She let her hand sink back to her chest, as if she could press away the emptiness behind her ribs. She tried not to let hopelessness overtake her again. She still had to go back. She had to keep trying, and it would be easier now. She would be a good mother.
The next morning there was yet another ceremonial breakfast banquet. Lilly's lack of appetite was no longer just due to the food.
"Excuse me!" she called, over the usual uproar of Munce and Geckle squabbling. "Excuse me, I'd like to make an announcement!"
The few mountain-dwellers nearest her fell silent, but it wasn't until Moosa got up on the table and bellowed for quiet that the volume dropped enough for Lilly to speak.
"I, uh, wanted to thank you all again for your generosity," she began haltingly. She knew it would prompt another flood of chattering about how this was the least they could do, think nothing of it, but she didn't want to be ungracious. She waited for the noise to die down again.
"Although you've all been very kind, and I'm honored, I do have to go back home eventually."
A gasp went up from the collective. The handful of chatterboxes who hadn't shut up for the announcement now fell silent as well.
"You mean . . . leave?" said Glenn, the Geckle chancellor.
"For how long?" barked Mobb.
"I mean . . . for . . . good?" ventured Lilly awkwardly.
Uproar broke out.
"You cannot leave!"
"You are the hero of the mountain!"
"The savior of the dungeons!"
"The all-powerful Milly!"
Lilly sank back in her chair, overwhelmed. What was she supposed to do?
"I'm sorry," she said at last, trying to raise her voice firmly over the noise. "I have a husband, I'm going to have a baby. I have friends back in Ninjago. I can't stay here forever, I only meant to visit."
"Absolutely out of the question!" Glenn flicked one hand imperiously. "We would be lost without you, Gilly. Supposing another dragon comes along? Some other monstrous beast? Think of the cave-spiders! Bats! Minos! You must stay to protect us."
"But . . . but I . . . "
It was too loud to hear her again. She slumped, sighing. After a second she realized Gleck was sitting at her elbow, looking up at her woundedly.
"You wouldn't really leave us, would you Gilly?" he whispered.
"Oh Gleck." She sighed, squeezing his shoulder. Her heart bled at his dejected expression.
Still, she was adamant. Every day, several times a day, she repeated that eventually she would have to go home. Every time she was shot down. There was always something else the Munce and Geckles needed her to do, one more thing they needed her to see. There was always Gleck with his plaintive eyes, tagging after her like a little purple shadow of silent hero-worship.
Today was, she estimated, her fourth day of trying. The breakfasts had not gotten any easier to swallow. She longed for oatmeal and fluffy scrambled eggs. Again she said that she would have to leave eventually.
"You are insistent," sniffed Glenn. "Are you unhappy here, Gilly? We have tried our utmost to provide you with every comfort, but if there is anything else you need—"
"I'm not ungrateful!" Lilly hastened to interrupt. "You've all been incredibly generous, I couldn't ask for more. But I really do have to go home!"
"You put us in a difficult position," said Glenn stiffly. "We have told you before, how are we to protect ourselves without you? You are needed here."
"And besides, you can't leave now," said Moab, the Munce king. "There is ceremony right after breakfast!"
Lilly tried not to groan outright.
She followed silently as the Munce and Geckles paraded her down through the tunnels, singing several of the songs they had made up in her honor. And not successively, either.
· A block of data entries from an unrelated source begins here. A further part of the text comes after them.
/-- 64-bit values: a read of the low register returns bits 31:0 and keeps bits 63:32 in the master's read shadow; a write of the low
register waits in the master's write shadow, and the write of the high register applies both and leaves the shadow 0 (R94, R95).
SNAPSHOT_TAKE: SNAPSHOT_SEQ advances by 1, and every register of the set that has no open bits is held at its value (R97);
nothing but the held copies changes. -/
def Obligations.CopiesOfRegisters : Prop :=
  ((∀ (m : MasterId) (cls : AccessClass) (s : State), s.fabricRuns = true → s.gated Blk.tb = false →
    s.parityOf Blk.tb 0x100 = 0 → Yields (.loRead m cls 32 0x100#15) s (fun t =>
      Tab.get (fun _ => []) t.bus.readData m.toNat = leBytes 4 (s.clk.now % 2 ^ 32) ∧
      Tab.get zeroWord t.rf.rdShadow (shadowKey m.toNat Blk.tb 0x100) = BitVec.ofNat 32 (s.tbNow / 2 ^ 32) ∧
      Frame [.bus, .copies] s t)) ∧
  (∀ (m : MasterId) (cls : AccessClass) (v : Word) (s : State), s.fabricRuns = true → s.gated Blk.mem = false →
    masterClass m.toNat cls = .secure → Yields (.loWrite m cls 8 0x160#15 v) s (fun t =>
      Tab.get zeroWord t.rf.wrShadow (shadowKey m.toNat Blk.mem 0x160) = v ∧ Frame [.copies] s t)) ∧
  (∀ (m : MasterId) (cls : AccessClass) (v : Word) (s : State), s.fabricRuns = true → s.gated Blk.mem = false →
    masterClass m.toNat cls = .secure → Yields (.hiWrite m cls 8 0x164#15 v) s (fun t =>
      t.reg Blk.mem 0x160 = Tab.get zeroWord s.rf.wrShadow (shadowKey m.toNat Blk.mem 0x160) ∧
      (∀ r i, regRow Blk.mem 0x164 = some (r, i) →
        t.reg Blk.mem 0x164 = ((s.reg Blk.mem 0x164 &&& ~~~r.wmask) ||| (v &&& r.wmask))) ∧
      Tab.get zeroWord t.rf.wrShadow (shadowKey m.toNat Blk.mem 0x160) = 0 ∧ Frame [.regs 8, .copies, .halts] s t))) ∧
  (∀ (b : Fin 96) (s : State), isBlock b.val = true → s.gated b.val = false →
    Yields (.snapshotTake b) s (fun t =>
      Tab.get zero16 t.rf.snapSeq b.val = Tab.get zero16 s.rf.snapSeq b.val + 1 ∧
      (∀ o, o ∈ snapSet b.val → (∀ x, x ∈ snapSet b.val → s.openBits b.val x = 0) →
        Tab.get zeroWord t.rf.held (regKey b.val o) = s.live b.val o) ∧ Frame [.copies] s t))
Simultaneously.
What could she do? Completely without trying, she had seemingly made herself indispensable to these people. The way they carried on, she worried they would descend into raw hysteria if she left them. And it's not like it was even justified; they were tough, numerous, and much better adapted to underground life. The infighting between the two peoples probably weakened them, but even getting along as poorly as they did, they could be formidable. Hand any one of these guys a pair of blades like hers, and they could do just as well as—
Her eyebrows hitched up. Oh.
They arrived at the site of the ceremony, which turned out to be the Heart of the Mountain. Griefbringer's corpse had been disposed of, right down to the bloodstains, but Lilly still noted her surroundings with a slight chill.
The Munce and Geckles had their usual round of storytelling and speechifying, then eagerly escorted Lilly towards the doors of the temple. She distinctly remembered leaving them ajar when she'd left so anyone could get in (a bit of passive-aggression towards a lineage that deserved no such elitism), so she could only assume that the mountain-dwellers had closed them to allow a dramatic reveal. At the others' urging, Lilly placed her hands on the door and pushed it open.
Inside was a statue of herself. For the longest time she couldn't piece together how to react. She was used to people thanking her for her work, and after these last few days she was very used to it, but . . . an entire giant statue. It felt so excessive, so undeserved.
Typical, she thought ruefully. She had spent most of her life chasing after redemption and longing for some affirmation that her existence was worth it. But now that she was being showered with praise and treated like a hero, told that she was absolutely worthwhile, she only felt like it was all a mistake.
She was never going to be all right with herself. That was just something she'd have to accept.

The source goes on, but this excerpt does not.